Counterfeit Repentance

I think one of the greatest needs for the practice of discipleship and biblical counseling is a clear understanding of what repentance looks like. I’ve known of tearful confessions of wrong doing to spouses and church leaders that had the appearance of sorrow, but failed to last. There wasn’t a true heart change aligned with the expression of sorrow. The thought and writings of the Puritans are full of the riches on how to discern and produce true repentance. What follows are just a few of the gems ready to be mined if you take the time to search for them.

One of the devotionals I regularly read is Day by Day with the English Puritans. Within there, the reading for November 14th, was a passage quoted from the work of Richard Stock (1569-1626). He lectured at several churches in London and is buried in St. Paul’s Cathedral. He said there that:

Repentance is the constant turning of a man in his whole life from all sin unto God, arising from true faith and the true knowledge of a man’s own spiritual estate, ever joined with true humiliation.

Given a modern sense of language, it is better to substitute the word “humility” where Stock said “humiliation.” The person who looks deeply into the mirror of their own heart, and sees clearly what God sees, will always have a sense of their unworthiness joined with the wonderful knowledge of their forgiveness before God. Along with Isaiah, we will express our woe. For we are people of unclean lips who have seen the Lord of hosts. But He will see that our guilt is taken away; that our sin is atoned for (Isaiah 6:5-7).

In The Doctrine of Repentance, published in 1668, Thomas Watson examined the topic of repentance in great detail. We’ll look here at some of what he has to say about counterfeit repentance. You can get a paperback of his work on Amazon, or turn here for an online, updated language version.

Watson said the two essential graces in this life were faith and repentance. By them we fly to heaven. “Faith and repentance preserve the spiritual life just as heat and radical moisture preserve the natural.” He went on to discuss repentance, saying that in order to discover what is true repentance, he would first show what it is not—how a person may delude himself with “counterfeit repentance.” Watson felt there were three “deceits” in counterfeit repentance.

The first counterfeit for repentance is legal terror. Let’s say there was a man who remained in his sin for long time. Finally, God shows him what a desperate hazard he has run and the man is filled with anguish. The storm of conscience blows over, and again the man is quiet. He may believe that he is a true penitent because he has felt some bitterness in sin. “Do not be deceived; this is not repentance.” A sense of guilt can breed terror, but an infusion of grace breeds repentance.

If pain and trouble were sufficient for repentance, then the damned in hell would be the most penitent, for they are most in anguish. Repentance depends upon a change of heart. There may be terror and yet no change of heart.

A second counterfeit for repentance could look like resolution against sin. Watson observed that a person could be resolved to not sin and still not truly be repentant. Such a resolution arises because sin is painful, not because it is sinful. This resolve will vanish. It could also proceed from a fear of death and hell. Self-love, Watson said, is at work here and the love of sin will prevail against it. He warned, “Do not trust to a passionate resolution; it is raised in a storm and it will die in a calm.”

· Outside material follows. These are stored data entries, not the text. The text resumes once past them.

-- ==== Sys2Proof/Laws/Closed.lean ====
section
/-! SUPPORT. Packaging of invariants: a predicate that the primitive updates keep is kept by every procedure, every instruction and
every step. -/

namespace Sys2Proof.Machine

/-- `P` is kept by every primitive update that procedures are made of; what they write in a counter, 16 bits hold (R15, R21). -/
structure Closed (P : State → Prop) : Prop where
  move : ∀ x s t, agentMove x s = .ok t → P s → P t
  inputs : ∀ s l, P s → P { s with inputs := l }
  raised : ∀ s l, P s → P { s with raised := l }
  emit : ∀ s e, P s → P (s.emit e)
  poke : ∀ s u w, P s → P (s.pokeReg u w)
  pop : ∀ s u, P s → P (s.popRx u).2
  soil : ∀ s u, P s → P (s.soilUnit u)
  setDma : ∀ s ch d, P s → P (s.setDma ch d)
  setDev : ∀ s u d, (s.countersOk = true → d.fits = true) → P s → P (s.setDev u d)
  setJob : ∀ s j v, P s → P (s.setJob j v)
  setSeq : ∀ s q v, (s.countersOk = true → v.fits = true) → P s → P (s.setSeq q v)
  setChan : ∀ s c v, (s.countersOk = true → v.fits = true) → P s → P (s.setChan c v)
  store : ∀ s t c w i v, rxStoreFrame s c w i v = .ok t → P s → P t
  copy : ∀ s m b n src dst, copyFrames s.mem b n src dst = .ok m → P s → P (s.setMem m)
  unitStatus : ∀ s u st, P s → P (s.setUnitStatus u st)
  enqueue : ∀ s j, P s → P (enqueue j s)
  popNext : ∀ s t u n, popNext u s = .ok (n, t) → P s → P t
  claim : ∀ s q, P s → P (claimSync q s)
  release : ∀ s q f, P s → P (releaseSync q f s)
  init : ∀ s t c, cfgWellFormed s.params c = true → initWith c s = .ok t → P s → P t
  deinit : ∀ s, P s → P { uninitUnits s with drvInit := false }

/-- `P` is kept by every primitive update of the hardware initialisation (40_lifecycle_buffers_queries.md R173). -/
structure HwClosed (P : State → Prop) : Prop where
  move : ∀ x s t, agentMove x s = .ok t → P s → P t
  inputs : ∀ s l, P s → P { s with inputs := l }
  emit : ∀ s e, P s → P (s.emit e)
  poke : ∀ s u w, P s → P (s.pokeReg u w)
  setDma : ∀ s ch d, P s → P (s.setDma ch d)
  setBase : ∀ s u b, P s → P (s.setDev u { s.devAt u with base := b })

/-- The hardware initialisation keeps `P`. -/
theorem HwClosed.lpspiInitAll {P : State → Prop} (hP : HwClosed P) {l : List Nat} {s t : State} (h : lpspiInitAll l s = .ok t)
    (hs : P s) : P t := by
  have hm : ∀ n (x y : State), agentMoves n x = .ok y → P x → P y := by
    intro n
    induction n with
    | zero => intro x y h hx; cases h; exact hx
    | succ n ih =>
      intro x y h hx
      simp only [agentMoves] at h
      split at h
      · cases h; exact hP.inputs _ _ hx
      · split at h
        · cases h
        · rename_i hm; exact ih _ _ h (hP.move _ _ _ hm (hP.inputs _ _ hx))
  induction l generalizing s with
  | nil => cases h; exact hs
  | cons u rest ih =>
    simp only [Machine.lpspiInitAll] at h
    split at h
    · cases h
    · rename_i m hi
      refine ih h ?_
      obtain ⟨k, hk, hi⟩ := res_bind_eq_ok.1 hi
      obtain ⟨n, hn, rfl⟩ := regWrite_cases hk
      have h1 := hP.emit _ (.regWrite u (.cspol (idlePolarity u s.cfg.jobs))) (hP.poke _ u (.cspol (idlePolarity u s.cfg.jobs))
        (hm _ _ _ hn (hP.setBase _ u (s.params.baseAt u) hs)))
      split at hi <;> cases hi
      · exact hP.emit _ _ (hP.setDma _ _ _ (hP.emit _ _ (hP.setDma _ _ _ h1)))
      · exact h1

/-- What a successful `INIT` does before its response, through a predicate that the hardware initialisation keeps. -/
theorem HwClosed.initWith {P : State → Prop} (hP : HwClosed P) {c : Cfg} {s t : State} (h : initWith c s = .ok t)
    (hs : P (initTables c s)) : ∃ m, P m ∧ t = { m with drvInit := true } := by
  obtain ⟨m, hm, h⟩ := res_bind_eq_ok.1 h
  cases h
  exact ⟨m, hP.lpspiInitAll hm hs, rfl⟩

/-- A boundary keeps `P`. -/
def KeepsAt (P : State → Prop) (b : Boundary) : Prop := ∀ ctx s t, b ctx s = .ok t → P s → P t

namespace Closed

variable {P : State → Prop} (hP : Closed P)
include hP

/-! Ports and operations -/

theorem agentMoves {n : Nat} {s t : State} (h : agentMoves n s = .ok t) (hs : P s) : P t := by
  induction n generalizing s with
  | zero => cases h; exact hs
  | succ n ih =>
    simp only [Machine.agentMoves] at h
    split at h
    · cases h; exact hP.inputs _ _ hs
    · split at h
      · cases h
      · rename_i hm; exact ih h (hP.move _ _ _ hm (hP.inputs _ _ hs))

theorem agentPoint {s t : State} (h : agentPoint s = .ok t) (hs : P s) : P t := hP.agentMoves h hs

theorem regWrite {u : Nat} {w : RegWrite} {s t : State} (h : regWrite u w s = .ok t) (hs : P s) : P t := by
  obtain ⟨m, hm, rfl⟩ := regWrite_cases h
  exact hP.emit _ _ (hP.poke _ _ _ (hP.agentPoint hm hs))

theorem readFifoStat {u : Nat} {r : Nat × Nat} {s t : State} (h : readFifoStat u s = .ok (r, t)) (hs : P s) : P t := by
  obtain ⟨m, hm, -, -, rfl⟩ := readFifoStat_cases (tc := r.1) (rc := r.2) h
  exact hP.emit _ _ (hP.agentPoint hm hs)

theorem readStat {u : Nat} {r : StatWord} {s t : State} (h : readStat u s = .ok (r, t)) (hs : P s) : P t := by
  obtain ⟨m, hm, -, -, -, rfl⟩ := readStat_cases h
  exact hP.emit _ _ (hP.agentPoint hm hs)

theorem readRxData {u : Nat} {v : Word} {s t : State} (h : readRxData u s = .ok (v, t)) (hs : P s) : P t := by
  obtain ⟨m, hm, -, rfl⟩ := readRxData_cases h
  exact hP.emit _ _ (hP.pop _ _ (hP.agentPoint hm hs))

theorem notify {s : State} {on : Bool} {k : NotifKind} {i : Nat} (hs : P s) : P (notify on k i s) := by
  unfold Machine.notify; split
  · exact hP.emit _ _ hs
  · exact hs

theorem respond {s : State} {v : Word} (hs : P s) : P (respond v s) := hP.emit _ _ hs

theorem raise {s : State} {op : Byte} {e : ErrName} (hs : P s) : P (raise op e s) := by
  unfold Machine.raise; split
  · exact hP.emit _ _ hs
  · exact hs

theorem fail {s : State} {op : Byte} {e : ErrName} {v : Word} (hs : P s) : P (fail op e v s) := hP.respond (hP.raise hs)

theorem reservedCommand {s : State} {op : Byte} (hs : P s) : P (reservedCommand op s) := hP.fail hs

theorem irqOn {s : State} {u : Nat} (hs : P s) : P (irqOn u s) := hP.emit _ _ (hP.setDev _ _ _ (fun h => devFits h _) hs)

theorem irqOff {s : State} {u : Nat} (hs : P s) : P (irqOff u s) := by
  unfold Machine.irqOff; split
  · exact hP.emit _ _ (hP.setDev _ _ _ (fun h => devFits h _) hs)
  · exact hs

theorem dmaBindTx {s : State} {ch u : Nat} (hs : P s) : P (dmaBindTx ch u s) := hP.emit _ _ (hP.setDma _ _ _ hs)
theorem dmaBindRx {s : State} {ch u : Nat} (hs : P s) : P (dmaBindRx ch u s) := hP.emit _ _ (hP.setDma _ _ _ hs)
theorem dmaCfg {s : State} {ch : Nat} {t : Tcd} (hs : P s) : P (dmaCfg ch t s) := hP.emit _ _ (hP.setDma _ _ _ hs)
theorem dmaSetIter {s : State} {ch n : Nat} (hs : P s) : P (dmaSetIter ch n s) := hP.emit _ _ (hP.setDma _ _ _ hs)
theorem dmaStart {s : State} {ch : Nat} (hs : P s) : P (dmaStart ch s) := hP.emit _ _ (hP.setDma _ _ _ hs)
theorem dmaStop {s : State} {ch : Nat} (hs : P s) : P (dmaStop ch s) := hP.emit _ _ (hP.setDma _ _ _ hs)
theorem dmaAck {s : State} {ch : Nat} (hs : P s) : P (dmaAck ch s) := hP.emit _ _ (hP.setDma _ _ _ hs)
theorem reload {s : State} {ch n : Nat} (hs : P s) : P (reload ch n s) := hP.dmaStart (hP.dmaSetIter hs)

omit hP in
theorem repeatN {f : State → Res State} (hf : ∀ s t, f s = .ok t → P s → P t) {n : Nat} {s t : State}
    (h : repeatN f n s = .ok t) (hs : P s) : P t := by
  induction n generalizing s with
  | zero => cases h; exact hs
  | succ n ih =>
    simp only [Machine.repeatN] at h
    split at h
    · cases h
    · rename_i hm; exact ih h (hf _ _ hm hs)

/-! The FIFO engine -/

theorem writeCmd {u : Nat} {c : CmdWord} {s t : State} (h : writeCmd u c s = .ok t) (hs : P s) : P t := by
  obtain ⟨m, hm, h⟩ := res_bind_eq_ok.1 h
  cases h; exact hP.setDev _ _ _ (fun h => devFits h _) (hP.regWrite hm hs)

theorem programChannel {u : Nat} {first : Bool} {a b : Nat} {f : Bool → CmdWord} {cs : Bool} {s t : State}
    (h : programChannel u first a b f cs s = .ok t) (hs : P s) : P t := by
  unfold Machine.programChannel at h
  split at h
  · obtain ⟨m, hm, h⟩ := res_bind_eq_ok.1 h
    obtain ⟨m2, hm2, h⟩ := res_bind_eq_ok.1 h
    cases h; exact hP.setDev _ _ _ (fun h => devFits h _) (hP.writeCmd hm2 (hP.regWrite hm hs))
  · simp only at h
    split at h
    · cases h; exact hs
    · exact hP.writeCmd h hs

theorem txChannelInit {u : Nat} {first : Bool} {s t : State} (h : txChannelInit u first s = .ok t) (hs : P s) : P t := by
  obtain ⟨j, -, h⟩ := res_bind_eq_ok.1 h
  simp only at h
  split at h
  · cases h
  · exact hP.programChannel h (hP.setDev _ _ _ (loadTx_fits _ _) hs)

theorem loadRxCounter {u c : Nat} {s t : State} (h : loadRxCounter u c s = .ok t) (hs : P s) : P t := by
  unfold Machine.loadRxCounter at h
  split at h
  · cases h
  · cases h; exact hP.setDev _ _ _ (loadRx_fits _ _) hs

theorem rxChannelInit {u : Nat} {s t : State} (h : rxChannelInit u s = .ok t) (hs : P s) : P t := by
  obtain ⟨j, -, h⟩ := res_bind_eq_ok.1 h
  exact hP.loadRxCounter h hs

theorem clearContCS {u : Nat} {s t : State} (h : clearContCS u s = .ok t) (hs : P s) : P t := by
  unfold Machine.clearContCS at h
  split at h
  · obtain ⟨m, hm, h⟩ := res_bind_eq_ok.1 h
    cases h; exact hP.setDev _ _ _ (fun h => devFits h _) (hP.writeCmd hm hs)
  · cases h; exact hs

theorem txChannelComplete {u : Nat} {s t : State} (h : txChannelComplete u s = .ok t) (hs : P s) : P t := by
  obtain ⟨j, -, h⟩ := res_bind_eq_ok.1 h
  split at h
  · obtain ⟨m, hm, h⟩ := res_bind_eq_ok.1 h
    cases h; exact hP.setDev _ _ _ (fun h => devFits h _) (hP.clearContCS hm hs)
  · obtain ⟨k, hk, h⟩ := res_bind_eq_ok.1 h
    exact hP.txChannelInit h (hP.setDev _ _ _ (txChanIdx_fits hk) hs)

theorem rxChannelComplete {u : Nat} {s t : State} (h : rxChannelComplete u s = .ok t) (hs : P s) : P t := by
  obtain ⟨j, -, h⟩ := res_bind_eq_ok.1 h
  split at h
  · cases h; exact hP.setDev _ _ _ (fun h => devFits h _) hs
  · obtain ⟨k, hk, h⟩ := res_bind_eq_ok.1 h
    exact hP.rxChannelInit h (hP.setDev _ _ _ (rxChanIdx_fits hk) hs)

theorem sendFrame {u c : Nat} {w : Width} {s t : State} (h : sendFrame u c w s = .ok t) (hs : P s) : P t := by
  obtain ⟨left, hl, h⟩ := res_bind_eq_ok.1 h
  obtain ⟨sent, hn, h⟩ := res_bind_eq_ok.1 h
  obtain ⟨v, -, h⟩ := res_bind_eq_ok.1 h
  obtain ⟨m, hm, h⟩ := res_bind_eq_ok.1 h
  cases h; exact hP.setDev _ _ _ (sent_fits (regWrite_sameBlock hm) hl hn) (hP.regWrite hm hs)

theorem receiveFrame {u c : Nat} {w : Width} {s t : State} (h : receiveFrame u c w s = .ok t) (hs : P s) : P t := by
  obtain ⟨left, hl, h⟩ := res_bind_eq_ok.1 h
  obtain ⟨⟨v, m⟩, hm, h⟩ := res_bind_eq_ok.1 h
  obtain ⟨m2, hm2, h⟩ := res_bind_eq_ok.1 h
  cases h
  exact hP.setDev _ _ _ (received_fits ((readRxData_sameBlock hm).trans (rxStoreFrame_sameBlock hm2)) hl)
    (hP.store _ _ _ _ _ _ hm2 (hP.readRxData hm hs))

theorem txWriteFrame {u : Nat} {s t : State} (h : txWriteFrame u s = .ok t) (hs : P s) : P t := by
  obtain ⟨j, -, h⟩ := res_bind_eq_ok.1 h
  obtain ⟨m, hm, h⟩ := res_bind_eq_ok.1 h
  split at h
  · exact hP.txChannelComplete h (hP.sendFrame hm hs)
  · cases h; exact hP.sendFrame hm hs

theorem rxReadFrame {u : Nat} {s t : State} (h : rxReadFrame u s = .ok t) (hs : P s) : P t := by
  obtain ⟨j, -, h⟩ := res_bind_eq_ok.1 h
  obtain ⟨m, hm, h⟩ := res_bind_eq_ok.1 h
  split at h
  · exact hP.rxChannelComplete h (hP.receiveFrame hm hs)
  · cases h; exact hP.receiveFrame hm hs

A third counterfeit for repentance is wrapped up in leaving some sinful ways. Here Watson means that a sin might be truly abandoned, but not because of repentance. He agreed that it is a good and great thing for a person to put away sin. However, the individual could part ways with some sins and keep others. The husband who ceases to physically abuse his wife, but continues to demean and criticize her is such a person.

A second leaving could be where an old sin is abandoned, but a new one taken up. This is merely an exchange of sin, for the heart, again, remains unchanged. The person who reforms his delinquent youth, but becomes a corrupt banker as an adult. “So a man moves from one vice to another but still remains a sinner.”

A third leaving is from prudence, not from grace. A woman may realize that while her sin is a pleasure, it could ruin her good name, prejudice her health and impair her wealth. So counting the cost, she decides to stop using drugs. In all these leavings, the initial sin is left, but not because of repentance. “True leaving of sin is when the acts cease because of the infusion of a principle of grace, just as it ceases to be dark when there is an infusion of light.”

In future posts, we’ll look at the true nature of repentance, according to Watson and other Puritans. We’ll close where we started, with Richard Stock.  Above, we noted that Stock said the life of a believer is one of constant repentance. And it seems he walked his talk. Within The Lives of the Puritans, Volume 2, it was said of Richard Stock that he was the means of bringing many persons to the saving knowledge of the truth. “Though many ministers preached to others, and not to themselves, Mr. Stock practiced what he preached. His life was one uniform practical comment upon his doctrine.” He lived a life of true repentance.